> [WHAT YOU HAVE TO DO]: Your job with the data below: print everything from the line that holds "let t := m.trailer 0" down to the line that holds "capture := some", ends included, exactly, and nothing else.

> [SUPPLIED RECORDS]:
··········
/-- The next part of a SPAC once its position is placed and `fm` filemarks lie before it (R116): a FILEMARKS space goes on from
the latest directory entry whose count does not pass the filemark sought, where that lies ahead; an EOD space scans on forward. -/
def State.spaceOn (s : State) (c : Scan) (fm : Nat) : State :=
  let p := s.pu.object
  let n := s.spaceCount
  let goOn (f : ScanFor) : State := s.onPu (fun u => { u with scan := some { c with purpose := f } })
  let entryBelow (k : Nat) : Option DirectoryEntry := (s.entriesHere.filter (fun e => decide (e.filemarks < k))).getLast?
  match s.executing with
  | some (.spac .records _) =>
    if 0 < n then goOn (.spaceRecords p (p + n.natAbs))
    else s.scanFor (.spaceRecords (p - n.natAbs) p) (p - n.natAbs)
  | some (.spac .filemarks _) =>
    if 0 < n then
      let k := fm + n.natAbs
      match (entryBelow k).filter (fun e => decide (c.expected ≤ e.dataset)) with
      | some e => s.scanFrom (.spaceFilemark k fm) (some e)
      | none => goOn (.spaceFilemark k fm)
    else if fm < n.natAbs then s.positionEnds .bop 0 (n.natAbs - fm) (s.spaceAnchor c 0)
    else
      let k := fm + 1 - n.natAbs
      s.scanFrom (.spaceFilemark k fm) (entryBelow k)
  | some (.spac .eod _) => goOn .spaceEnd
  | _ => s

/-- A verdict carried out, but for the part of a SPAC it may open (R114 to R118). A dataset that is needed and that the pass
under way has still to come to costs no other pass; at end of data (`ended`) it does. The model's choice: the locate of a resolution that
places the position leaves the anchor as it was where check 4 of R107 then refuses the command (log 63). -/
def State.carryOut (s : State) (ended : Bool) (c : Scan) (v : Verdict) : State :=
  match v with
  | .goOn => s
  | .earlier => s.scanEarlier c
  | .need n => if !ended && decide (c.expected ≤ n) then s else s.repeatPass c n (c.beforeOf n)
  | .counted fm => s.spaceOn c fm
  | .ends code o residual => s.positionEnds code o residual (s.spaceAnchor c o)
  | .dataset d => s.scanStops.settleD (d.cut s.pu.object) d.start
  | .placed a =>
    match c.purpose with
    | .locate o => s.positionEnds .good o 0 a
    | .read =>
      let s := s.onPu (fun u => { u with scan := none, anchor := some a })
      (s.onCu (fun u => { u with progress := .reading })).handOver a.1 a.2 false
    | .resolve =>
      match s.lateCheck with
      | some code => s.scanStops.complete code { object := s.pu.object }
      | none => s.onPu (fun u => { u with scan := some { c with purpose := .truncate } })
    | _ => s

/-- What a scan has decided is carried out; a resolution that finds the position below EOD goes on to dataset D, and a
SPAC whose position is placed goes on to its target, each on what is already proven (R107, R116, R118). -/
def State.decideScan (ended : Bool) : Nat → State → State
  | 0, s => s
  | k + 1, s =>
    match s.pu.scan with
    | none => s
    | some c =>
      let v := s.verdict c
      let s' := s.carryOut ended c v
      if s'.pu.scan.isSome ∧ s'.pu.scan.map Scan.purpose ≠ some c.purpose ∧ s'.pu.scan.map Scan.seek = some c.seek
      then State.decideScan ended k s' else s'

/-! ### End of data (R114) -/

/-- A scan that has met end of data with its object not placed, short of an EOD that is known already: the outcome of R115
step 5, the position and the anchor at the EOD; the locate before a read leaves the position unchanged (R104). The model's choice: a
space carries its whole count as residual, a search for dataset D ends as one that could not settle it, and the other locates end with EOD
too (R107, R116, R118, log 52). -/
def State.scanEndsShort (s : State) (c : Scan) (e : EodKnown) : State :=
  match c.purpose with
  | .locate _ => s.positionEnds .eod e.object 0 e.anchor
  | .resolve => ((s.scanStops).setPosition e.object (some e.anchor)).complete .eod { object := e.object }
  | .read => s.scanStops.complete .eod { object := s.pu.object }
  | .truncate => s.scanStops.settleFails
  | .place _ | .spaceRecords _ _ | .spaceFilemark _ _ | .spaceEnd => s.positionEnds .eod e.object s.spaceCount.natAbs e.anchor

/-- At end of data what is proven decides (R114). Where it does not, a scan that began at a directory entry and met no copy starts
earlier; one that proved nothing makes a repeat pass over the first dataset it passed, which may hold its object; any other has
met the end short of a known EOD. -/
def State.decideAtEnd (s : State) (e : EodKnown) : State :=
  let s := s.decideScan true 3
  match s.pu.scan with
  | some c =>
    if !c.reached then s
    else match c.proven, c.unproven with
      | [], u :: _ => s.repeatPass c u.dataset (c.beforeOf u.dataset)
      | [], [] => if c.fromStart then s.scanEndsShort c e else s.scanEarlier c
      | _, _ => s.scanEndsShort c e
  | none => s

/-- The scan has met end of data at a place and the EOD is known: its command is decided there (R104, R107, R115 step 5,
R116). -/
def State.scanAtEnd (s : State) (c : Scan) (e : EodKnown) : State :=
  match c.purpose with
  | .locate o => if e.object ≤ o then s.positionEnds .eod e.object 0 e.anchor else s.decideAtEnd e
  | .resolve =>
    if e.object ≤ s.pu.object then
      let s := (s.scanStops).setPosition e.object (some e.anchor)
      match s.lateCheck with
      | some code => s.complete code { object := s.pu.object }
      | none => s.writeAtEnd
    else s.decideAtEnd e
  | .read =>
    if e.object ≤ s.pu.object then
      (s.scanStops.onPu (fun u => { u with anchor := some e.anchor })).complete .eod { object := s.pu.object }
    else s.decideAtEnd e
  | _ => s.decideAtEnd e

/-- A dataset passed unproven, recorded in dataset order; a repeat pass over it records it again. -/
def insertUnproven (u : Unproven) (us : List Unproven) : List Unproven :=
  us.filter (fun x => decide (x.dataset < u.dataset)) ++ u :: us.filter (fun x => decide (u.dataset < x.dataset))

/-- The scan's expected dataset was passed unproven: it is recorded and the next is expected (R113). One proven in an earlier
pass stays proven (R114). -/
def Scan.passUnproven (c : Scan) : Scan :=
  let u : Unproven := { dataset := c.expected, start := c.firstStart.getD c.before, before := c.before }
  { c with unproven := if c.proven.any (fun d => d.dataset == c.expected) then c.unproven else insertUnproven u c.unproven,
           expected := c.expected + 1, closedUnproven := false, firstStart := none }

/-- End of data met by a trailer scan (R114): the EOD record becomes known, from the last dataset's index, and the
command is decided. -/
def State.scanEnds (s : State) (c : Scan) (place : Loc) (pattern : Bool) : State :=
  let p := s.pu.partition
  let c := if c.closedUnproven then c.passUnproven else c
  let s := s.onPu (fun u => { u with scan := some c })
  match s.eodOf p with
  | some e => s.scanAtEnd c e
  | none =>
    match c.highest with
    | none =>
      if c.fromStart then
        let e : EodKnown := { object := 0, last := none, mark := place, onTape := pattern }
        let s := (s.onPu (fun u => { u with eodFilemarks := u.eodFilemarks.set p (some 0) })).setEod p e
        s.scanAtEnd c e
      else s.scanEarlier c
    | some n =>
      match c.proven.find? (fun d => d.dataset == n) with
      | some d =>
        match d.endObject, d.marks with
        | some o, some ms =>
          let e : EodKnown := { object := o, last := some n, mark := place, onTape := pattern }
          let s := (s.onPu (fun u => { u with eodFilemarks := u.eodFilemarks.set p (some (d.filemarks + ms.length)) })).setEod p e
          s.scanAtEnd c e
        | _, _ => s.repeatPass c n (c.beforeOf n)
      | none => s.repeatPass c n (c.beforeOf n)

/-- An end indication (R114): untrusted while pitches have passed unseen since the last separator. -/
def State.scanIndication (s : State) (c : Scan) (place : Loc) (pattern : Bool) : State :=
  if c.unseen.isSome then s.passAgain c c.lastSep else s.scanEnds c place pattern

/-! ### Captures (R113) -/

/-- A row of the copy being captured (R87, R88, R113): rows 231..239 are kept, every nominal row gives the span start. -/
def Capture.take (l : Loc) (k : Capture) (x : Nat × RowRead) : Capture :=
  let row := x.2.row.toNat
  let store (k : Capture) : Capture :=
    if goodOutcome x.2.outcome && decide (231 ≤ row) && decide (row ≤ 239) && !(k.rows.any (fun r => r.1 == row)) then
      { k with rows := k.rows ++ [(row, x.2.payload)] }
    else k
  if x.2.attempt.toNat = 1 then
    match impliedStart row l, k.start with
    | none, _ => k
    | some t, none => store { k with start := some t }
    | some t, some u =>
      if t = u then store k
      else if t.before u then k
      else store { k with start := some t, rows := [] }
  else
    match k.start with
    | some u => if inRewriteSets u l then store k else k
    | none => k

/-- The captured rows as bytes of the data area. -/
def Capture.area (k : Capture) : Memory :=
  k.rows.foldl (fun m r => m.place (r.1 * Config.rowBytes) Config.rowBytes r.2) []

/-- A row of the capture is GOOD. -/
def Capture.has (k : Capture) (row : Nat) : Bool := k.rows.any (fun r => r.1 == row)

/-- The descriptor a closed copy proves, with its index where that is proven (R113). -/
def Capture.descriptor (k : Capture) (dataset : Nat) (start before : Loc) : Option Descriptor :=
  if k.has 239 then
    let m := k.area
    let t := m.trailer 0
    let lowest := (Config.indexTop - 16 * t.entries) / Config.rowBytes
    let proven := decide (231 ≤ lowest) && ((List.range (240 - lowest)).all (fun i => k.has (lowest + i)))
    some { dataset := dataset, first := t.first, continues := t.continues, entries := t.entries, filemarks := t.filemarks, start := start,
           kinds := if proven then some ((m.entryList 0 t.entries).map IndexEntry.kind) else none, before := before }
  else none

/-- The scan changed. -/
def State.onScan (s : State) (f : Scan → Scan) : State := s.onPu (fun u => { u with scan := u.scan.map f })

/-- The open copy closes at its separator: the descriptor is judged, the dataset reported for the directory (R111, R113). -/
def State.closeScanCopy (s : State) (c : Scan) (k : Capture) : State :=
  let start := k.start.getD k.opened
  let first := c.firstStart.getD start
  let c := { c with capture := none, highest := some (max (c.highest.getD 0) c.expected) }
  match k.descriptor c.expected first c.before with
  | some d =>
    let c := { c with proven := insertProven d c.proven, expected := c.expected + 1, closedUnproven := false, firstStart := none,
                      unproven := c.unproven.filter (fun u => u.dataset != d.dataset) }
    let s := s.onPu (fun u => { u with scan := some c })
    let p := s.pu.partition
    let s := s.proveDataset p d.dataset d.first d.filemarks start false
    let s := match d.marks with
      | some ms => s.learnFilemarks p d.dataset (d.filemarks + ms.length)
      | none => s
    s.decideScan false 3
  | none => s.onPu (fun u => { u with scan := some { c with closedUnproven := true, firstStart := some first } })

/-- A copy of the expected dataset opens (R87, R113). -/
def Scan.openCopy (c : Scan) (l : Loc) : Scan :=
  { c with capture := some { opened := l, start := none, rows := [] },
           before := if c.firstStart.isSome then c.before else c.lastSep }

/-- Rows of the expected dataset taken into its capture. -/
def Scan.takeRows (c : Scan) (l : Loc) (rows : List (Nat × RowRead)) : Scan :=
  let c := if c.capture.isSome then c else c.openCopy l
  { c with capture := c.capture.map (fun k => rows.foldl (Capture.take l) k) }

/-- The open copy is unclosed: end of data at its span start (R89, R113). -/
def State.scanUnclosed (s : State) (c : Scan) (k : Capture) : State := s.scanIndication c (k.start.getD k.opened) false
··········
> [RESPONSE]:
    let t := m.trailer 0
    let lowest := (Config.indexTop - 16 * t.entries) / Config.rowBytes
    let proven := decide (231 ≤ lowest) && ((List.range (240 - lowest)).all (fun i => k.has (lowest + i)))
    some { dataset := dataset, first := t.first, continues := t.continues, entries := t.entries, filemarks := t.filemarks, start := start,
           kinds := if proven then some ((m.entryList 0 t.entries).map IndexEntry.kind) else none, before := before }
  else none

/-- The scan changed. -/
def State.onScan (s : State) (f : Scan → Scan) : State := s.onPu (fun u => { u with scan := u.scan.map f })

/-- The open copy closes at its separator: the descriptor is judged, the dataset reported for the directory (R111, R113). -/
def State.closeScanCopy (s : State) (c : Scan) (k : Capture) : State :=
  let start := k.start.getD k.opened
  let first := c.firstStart.getD start
  let c := { c with capture := none, highest := some (max (c.highest.getD 0) c.expected) }
  match k.descriptor c.expected first c.before with
  | some d =>
    let c := { c with proven := insertProven d c.proven, expected := c.expected + 1, closedUnproven := false, firstStart := none,
                      unproven := c.unproven.filter (fun u => u.dataset != d.dataset) }
    let s := s.onPu (fun u => { u with scan := some c })
    let p := s.pu.partition
    let s := s.proveDataset p d.dataset d.first d.filemarks start false
    let s := match d.marks with
      | some ms => s.learnFilemarks p d.dataset (d.filemarks + ms.length)
      | none => s
    s.decideScan false 3
  | none => s.onPu (fun u => { u with scan := some { c with closedUnproven := true, firstStart := some first } })

/-- A copy of the expected dataset opens (R87, R113). -/
def Scan.openCopy (c : Scan) (l : Loc) : Scan :=
  { c with capture := some { opened := l, start := none, rows := [] },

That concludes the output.